» **Entries provided**
########################################

/-! `setDisp` -/
@[simp] theorem setDisp_v (d : Display) : (s.setDisp d).v = s.v := rfl
@[simp] theorem setDisp_i (d : Display) : (s.setDisp d).i = s.i := rfl
@[simp] theorem setDisp_pc (d : Display) : (s.setDisp d).pc = s.pc := rfl
@[simp] theorem setDisp_stack (d : Display) : (s.setDisp d).stack = s.stack := rfl
@[simp] theorem setDisp_sp (d : Display) : (s.setDisp d).sp = s.sp := rfl
@[simp] theorem setDisp_dt (d : Display) : (s.setDisp d).dt = s.dt := rfl
@[simp] theorem setDisp_st (d : Display) : (s.setDisp d).st = s.st := rfl
@[simp] theorem setDisp_mem (d : Display) : (s.setDisp d).mem = s.mem := rfl
@[simp] theorem setDisp_disp (d : Display) : (s.setDisp d).disp = d := rfl
@[simp] theorem setDisp_key (d : Display) : (s.setDisp d).key = s.key := rfl
@[simp] theorem setDisp_running (d : Display) : (s.setDisp d).running = s.running := rfl
@[simp] theorem setDisp_err (d : Display) : (s.setDisp d).err = s.err := rfl
@[simp] theorem setDisp_tone (d : Display) : (s.setDisp d).tone = s.tone := rfl
@[simp] theorem setDisp_cfg (d : Display) : (s.setDisp d).cfg = s.cfg := rfl
@[simp] theorem setDisp_batch (d : Display) : (s.setDisp d).batch = s.batch := rfl
@[simp] theorem setDisp_inputs (d : Display) : (s.setDisp d).inputs = s.inputs := rfl
@[simp] theorem setDisp_outputs (d : Display) : (s.setDisp d).outputs = s.outputs := rfl
@[simp] theorem setDisp_draws (d : Display) : (s.setDisp d).draws = s.draws := rfl
@[simp] theorem setDisp_getV (d : Display) (r : Reg) : (s.setDisp d).getV r = s.getV r := rfl
@[simp] theorem setDisp_memRead (d : Display) (q : Addr) : (s.setDisp d).memRead q = s.memRead q := rfl

/-! `emit` -/
@[simp] theorem emit_v (o : Output) : (s.emit o).v = s.v := rfl
@[simp] theorem emit_i (o : Output) : (s.emit o).i = s.i := rfl
@[simp] theorem emit_pc (o : Output) : (s.emit o).pc = s.pc := rfl
@[simp] theorem emit_stack (o : Output) : (s.emit o).stack = s.stack := rfl
@[simp] theorem emit_sp (o : Output) : (s.emit o).sp = s.sp := rfl
@[simp] theorem emit_dt (o : Output) : (s.emit o).dt = s.dt := rfl
@[simp] theorem emit_st (o : Output) : (s.emit o).st = s.st := rfl
@[simp] theorem emit_mem (o : Output) : (s.emit o).mem = s.mem := rfl
@[simp] theorem emit_disp (o : Output) : (s.emit o).disp = s.disp := rfl
@[simp] theorem emit_key (o : Output) : (s.emit o).key = s.key := rfl
@[simp] theorem emit_running (o : Output) : (s.emit o).running = s.running := rfl
@[simp] theorem emit_err (o : Output) : (s.emit o).err = s.err := rfl
@[simp] theorem emit_tone (o : Output) : (s.emit o).tone = s.tone := rfl
@[simp] theorem emit_cfg (o : Output) : (s.emit o).cfg = s.cfg := rfl
@[simp] theorem emit_batch (o : Output) : (s.emit o).batch = s.batch := rfl
@[simp] theorem emit_inputs (o : Output) : (s.emit o).inputs = s.inputs := rfl
@[simp] theorem emit_outputs (o : Output) : (s.emit o).outputs = o :: s.outputs := rfl
@[simp] theorem emit_draws (o : Output) : (s.emit o).draws = s.draws := rfl
@[simp] theorem emit_getV (o : Output) (r : Reg) : (s.emit o).getV r = s.getV r := rfl
@[simp] theorem emit_memRead (o : Output) (q : Addr) : (s.emit o).memRead q = s.memRead q := rfl

/-! `countDraw` -/
@[simp] theorem countDraw_v : (s.countDraw).v = s.v := rfl
@[simp] theorem countDraw_i : (s.countDraw).i = s.i := rfl
@[simp] theorem countDraw_pc : (s.countDraw).pc = s.pc := rfl
@[simp] theorem countDraw_stack : (s.countDraw).stack = s.stack := rfl
@[simp] theorem countDraw_sp : (s.countDraw).sp = s.sp := rfl
@[simp] theorem countDraw_dt : (s.countDraw).dt = s.dt := rfl
@[simp] theorem countDraw_st : (s.countDraw).st = s.st := rfl
@[simp] theorem countDraw_mem : (s.countDraw).mem = s.mem := rfl
@[simp] theorem countDraw_disp : (s.countDraw).disp = s.disp := rfl
@[simp] theorem countDraw_key : (s.countDraw).key = s.key := rfl
@[simp] theorem countDraw_running : (s.countDraw).running = s.running := rfl
@[simp] theorem countDraw_err : (s.countDraw).err = s.err := rfl
@[simp] theorem countDraw_tone : (s.countDraw).tone = s.tone := rfl
@[simp] theorem countDraw_cfg : (s.countDraw).cfg = s.cfg := rfl
@[simp] theorem countDraw_batch : (s.countDraw).batch = s.batch := rfl
@[simp] theorem countDraw_inputs : (s.countDraw).inputs = s.inputs := rfl
@[simp] theorem countDraw_outputs : (s.countDraw).outputs = s.outputs := rfl
@[simp] theorem countDraw_draws : (s.countDraw).draws = s.draws + 1 := rfl
@[simp] theorem countDraw_getV (r : Reg) : (s.countDraw).getV r = s.getV r := rfl
@[simp] theorem countDraw_memRead (q : Addr) : (s.countDraw).memRead q = s.memRead q := rfl

/-! `raiseFatal` -/
@[simp] theorem raiseFatal_v (kind : FatalKind) (op : Opcode) : (s.raiseFatal kind op).v = s.v := rfl
@[simp] theorem raiseFatal_i (kind : FatalKind) (op : Opcode) : (s.raiseFatal kind op).i = s.i := rfl
@[simp] theorem raiseFatal_pc (kind : FatalKind) (op : Opcode) : (s.raiseFatal kind op).pc = s.pc := rfl
@[simp] theorem raiseFatal_stack (kind : FatalKind) (op : Opcode) : (s.raiseFatal kind op).stack = s.stack := rfl
@[simp] theorem raiseFatal_sp (kind : FatalKind) (op : Opcode) : (s.raiseFatal kind op).sp = s.sp := rfl
@[simp] theorem raiseFatal_dt (kind : FatalKind) (op : Opcode) : (s.raiseFatal kind op).dt = s.dt := rfl
@[simp] theorem raiseFatal_st (kind : FatalKind) (op : Opcode) : (s.raiseFatal kind op).st = s.st := rfl
@[simp] theorem raiseFatal_mem (kind : FatalKind) (op : Opcode) : (s.raiseFatal kind op).mem = s.mem := rfl
@[simp] theorem raiseFatal_disp (kind : FatalKind) (op : Opcode) : (s.raiseFatal kind op).disp = s.disp := rfl
@[simp] theorem raiseFatal_key (kind : FatalKind) (op : Opcode) : (s.raiseFatal kind op).key = s.key := rfl
@[simp] theorem raiseFatal_running (kind : FatalKind) (op : Opcode) : (s.raiseFatal kind op).running = false := rfl
@[simp] theorem raiseFatal_err (kind : FatalKind) (op : Opcode) : (s.raiseFatal kind op).err = some ⟨kind, s.pc, op⟩ := rfl
@[simp] theorem raiseFatal_tone (kind : FatalKind) (op : Opcode) : (s.raiseFatal kind op).tone = false := rfl
@[simp] theorem raiseFatal_cfg (kind : FatalKind) (op : Opcode) : (s.raiseFatal kind op).cfg = s.cfg := rfl
@[simp] theorem raiseFatal_batch (kind : FatalKind) (op : Opcode) : (s.raiseFatal kind op).batch = none := rfl
@[simp] theorem raiseFatal_inputs (kind : FatalKind) (op : Opcode) : (s.raiseFatal kind op).inputs = s.inputs := rfl
@[simp] theorem raiseFatal_outputs (kind : FatalKind) (op : Opcode) : (s.raiseFatal kind op).outputs = .fatal ⟨kind, s.pc, op⟩ :: s.outputs := rfl
@[simp] theorem raiseFatal_draws (kind : FatalKind) (op : Opcode) : (s.raiseFatal kind op).draws = s.draws := rfl
@[simp] theorem raiseFatal_getV (kind : FatalKind) (op : Opcode) (r : Reg) : (s.raiseFatal kind op).getV r = s.getV r := rfl
@[simp] theorem raiseFatal_memRead (kind : FatalKind) (op : Opcode) (q : Addr) : (s.raiseFatal kind op).memRead q = s.memRead q := rfl

/-! `beginCycle` -/
@[simp] theorem beginCycle_v : (s.beginCycle).v = s.v := rfl
@[simp] theorem beginCycle_i : (s.beginCycle).i = s.i := rfl
@[simp] theorem beginCycle_pc : (s.beginCycle).pc = s.pc := rfl
@[simp] theorem beginCycle_stack : (s.beginCycle).stack = s.stack := rfl
@[simp] theorem beginCycle_sp : (s.beginCycle).sp = s.sp := rfl
@[simp] theorem beginCycle_dt : (s.beginCycle).dt = s.dt := rfl
@[simp] theorem beginCycle_st : (s.beginCycle).st = s.st := rfl
@[simp] theorem beginCycle_mem : (s.beginCycle).mem = s.mem := rfl
@[simp] theorem beginCycle_disp : (s.beginCycle).disp = s.disp := rfl
@[simp] theorem beginCycle_key : (s.beginCycle).key = s.key := rfl
@[simp] theorem beginCycle_running : (s.beginCycle).running = s.running := rfl
@[simp] theorem beginCycle_err : (s.beginCycle).err = s.err := rfl
@[simp] theorem beginCycle_tone : (s.beginCycle).tone = s.tone := rfl
@[simp] theorem beginCycle_cfg : (s.beginCycle).cfg = s.cfg := rfl
@[simp] theorem beginCycle_batch : (s.beginCycle).batch = s.batch.map (· - 1) := rfl
@[simp] theorem beginCycle_inputs : (s.beginCycle).inputs = passCycle s.inputs := rfl
@[simp] theorem beginCycle_outputs : (s.beginCycle).outputs = s.outputs := rfl
@[simp] theorem beginCycle_draws : (s.beginCycle).draws = s.draws := rfl
@[simp] theorem beginCycle_getV (r : Reg) : (s.beginCycle).getV r = s.getV r := rfl
@[simp] theorem beginCycle_memRead (q : Addr) : (s.beginCycle).memRead q = s.memRead q := rfl

/-! `endTick` -/
@[simp] theorem endTick_v : (s.endTick).v = s.v := rfl
@[simp] theorem endTick_i : (s.endTick).i = s.i := rfl
@[simp] theorem endTick_pc : (s.endTick).pc = s.pc := rfl
@[simp] theorem endTick_stack : (s.endTick).stack = s.stack := rfl
@[simp] theorem endTick_sp : (s.endTick).sp = s.sp := rfl
@[simp] theorem endTick_dt : (s.endTick).dt = s.dt := rfl
@[simp] theorem endTick_st : (s.endTick).st = s.st := rfl
@[simp] theorem endTick_mem : (s.endTick).mem = s.mem := rfl
@[simp] theorem endTick_disp : (s.endTick).disp = s.disp := rfl
@[simp] theorem endTick_key : (s.endTick).key = s.key := rfl
@[simp] theorem endTick_running : (s.endTick).running = s.running := rfl
@[simp] theorem endTick_err : (s.endTick).err = s.err := rfl
@[simp] theorem endTick_tone : (s.endTick).tone = (s.running && s.st != 0) := rfl
@[simp] theorem endTick_cfg : (s.endTick).cfg = s.cfg := rfl
@[simp] theorem endTick_batch : (s.endTick).batch = none := rfl
@[simp] theorem endTick_inputs : (s.endTick).inputs = s.inputs := rfl
@[simp] theorem endTick_outputs : (s.endTick).outputs = s.outputs := rfl
@[simp] theorem endTick_draws : (s.endTick).draws = s.draws := rfl
@[simp] theorem endTick_getV (r : Reg) : (s.endTick).getV r = s.getV r := rfl
@[simp] theorem endTick_memRead (q : Addr) : (s.endTick).memRead q = s.memRead q := rfl

/-! `resetBlock` -/
@[simp] theorem resetBlock_v : (s.resetBlock).v = Vector.replicate 16 0 := rfl
@[simp] theorem resetBlock_i : (s.resetBlock).i = 0 := rfl
@[simp] theorem resetBlock_pc : (s.resetBlock).pc = 0x200 := rfl
@[simp] theorem resetBlock_stack : (s.resetBlock).stack = Vector.replicate 16 0 := rfl
@[simp] theorem resetBlock_sp : (s.resetBlock).sp = 0 := rfl
@[simp] theorem resetBlock_dt : (s.resetBlock).dt = 0 := rfl
@[simp] theorem resetBlock_st : (s.resetBlock).st = 0 := rfl
@[simp] theorem resetBlock_mem : (s.resetBlock).mem = [] := rfl
@[simp] theorem resetBlock_disp : (s.resetBlock).disp = Display.clear := rfl
@[simp] theorem resetBlock_key : (s.resetBlock).key = s.key := rfl
@[simp] theorem resetBlock_running : (s.resetBlock).running = false := rfl
@[simp] theorem resetBlock_err : (s.resetBlock).err = none := rfl
@[simp] theorem resetBlock_tone : (s.resetBlock).tone = false := rfl
@[simp] theorem resetBlock_cfg : (s.resetBlock).cfg = s.cfg := rfl
@[simp] theorem resetBlock_batch : (s.resetBlock).batch = none := rfl
@[simp] theorem resetBlock_inputs : (s.resetBlock).inputs = s.inputs := rfl
@[simp] theorem resetBlock_outputs : (s.resetBlock).outputs = s.outputs := rfl
@[simp] theorem resetBlock_draws : (s.resetBlock).draws = s.draws := rfl

/-! `push`, which leaves the state alone at SP = 16 -/
@[simp] theorem push_v (a : Addr) : (s.push a).v = s.v := by unfold State.push; split <;> rfl
@[simp] theorem push_i (a : Addr) : (s.push a).i = s.i := by unfold State.push; split <;> rfl
@[simp] theorem push_pc (a : Addr) : (s.push a).pc = s.pc := by unfold State.push; split <;> rfl
@[simp] theorem push_dt (a : Addr) : (s.push a).dt = s.dt := by unfold State.push; split <;> rfl
@[simp] theorem push_st (a : Addr) : (s.push a).st = s.st := by unfold State.push; split <;> rfl
@[simp] theorem push_mem (a : Addr) : (s.push a).mem = s.mem := by unfold State.push; split <;> rfl
@[simp] theorem push_disp (a : Addr) : (s.push a).disp = s.disp := by unfold State.push; split <;> rfl
@[simp] theorem push_key (a : Addr) : (s.push a).key = s.key := by unfold State.push; split <;> rfl
@[simp] theorem push_running (a : Addr) : (s.push a).running = s.running := by unfold State.push; split <;> rfl
@[simp] theorem push_err (a : Addr) : (s.push a).err = s.err := by unfold State.push; split <;> rfl
@[simp] theorem push_tone (a : Addr) : (s.push a).tone = s.tone := by unfold State.push; split <;> rfl
@[simp] theorem push_cfg (a : Addr) : (s.push a).cfg = s.cfg := by unfold State.push; split <;> rfl
@[simp] theorem push_batch (a : Addr) : (s.push a).batch = s.batch := by unfold State.push; split <;> rfl
@[simp] theorem push_inputs (a : Addr) : (s.push a).inputs = s.inputs := by unfold State.push; split <;> rfl
@[simp] theorem push_outputs (a : Addr) : (s.push a).outputs = s.outputs := by unfold State.push; split <;> rfl
@[simp] theorem push_draws (a : Addr) : (s.push a).draws = s.draws := by unfold State.push; split <;> rfl
@[simp] theorem push_getV (a : Addr) (r : Reg) : (s.push a).getV r = s.getV r := by unfold State.push; split <;> rfl
@[simp] theorem push_memRead (a q : Addr) : (s.push a).memRead q = s.memRead q := by unfold State.push; split <;> rfl

/-- A push below SP = 16 stores the address at the old SP and moves SP up by one (R23). -/
theorem push_of_lt (a : Addr) (h : s.sp.val < 16) :
    s.push a = { s with stack := s.stack.set s.sp.val a, sp := ⟨s.sp.val + 1, by omega⟩ } := by
  unfold State.push; rw [dif_pos h]

/-! ### Reading a register after writing one (R16) -/

@[simp] theorem getV_setV_same (x : Reg) (b : Byte) : (s.setV x b).getV x = b := by
  simp [State.getV, State.setV]

theorem getV_setV_ne {x r : Reg} (b : Byte) (h : r ≠ x) : (s.setV x b).getV r = s.getV r := by
  have h' : x.val ≠ r.val := fun e => h (Fin.ext e.symm)
  simp [State.getV, State.setV, Vector.getElem_set_ne _ _ h']

theorem getV_setV (x r : Reg) (b : Byte) : (s.setV x b).getV r = if r = x then b else s.getV r := by
  by_cases h : r = x
  · subst h; simp
  · simp [h, getV_setV_ne s b h]

theorem ea_congr (k : Nat) (t : State) (h : t.i = s.i) : t.ea k = s.ea k := by simp [State.ea, h]

/-- The exact address of the effective address: I + k modulo 4096 (R40). -/
theorem ea_eq (k : Nat) : s.ea k = BitVec.ofNat 12 (s.i.toNat + k) := by
  apply BitVec.eq_of_toNat_eq; simp [State.ea, Nat.add_mod]

end

end Sys2Proof.Machine
end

########################################

» **What the exercise asks**
I'd like the lines above from the one with "op).pc = s.pc := rfl" up to and including the one with "op).st = s.st := rfl" copied exactly, with no other lines.

» **Answer for the task**
@[simp] theorem raiseFatal_pc (kind : FatalKind) (op : Opcode) : (s.raiseFatal kind op).pc = s.pc := rfl
@[simp] theorem raiseFatal_stack (kind : FatalKind) (op : Opcode) : (s.raiseFatal kind op).stack = s.stack := rfl
@[simp] theorem raiseFatal_sp (kind : FatalKind) (op : Opcode) : (s.raiseFatal kind op).sp = s.sp := rfl
@[simp] theorem raiseFatal_dt (kind : FatalKind) (op : Opcode) : (s.raiseFatal kind op).dt = s.dt := rfl
@[simp] theorem raiseFatal_st (kind : FatalKind) (op : Opcode) : (s.raiseFatal kind op).st = s.st := rfl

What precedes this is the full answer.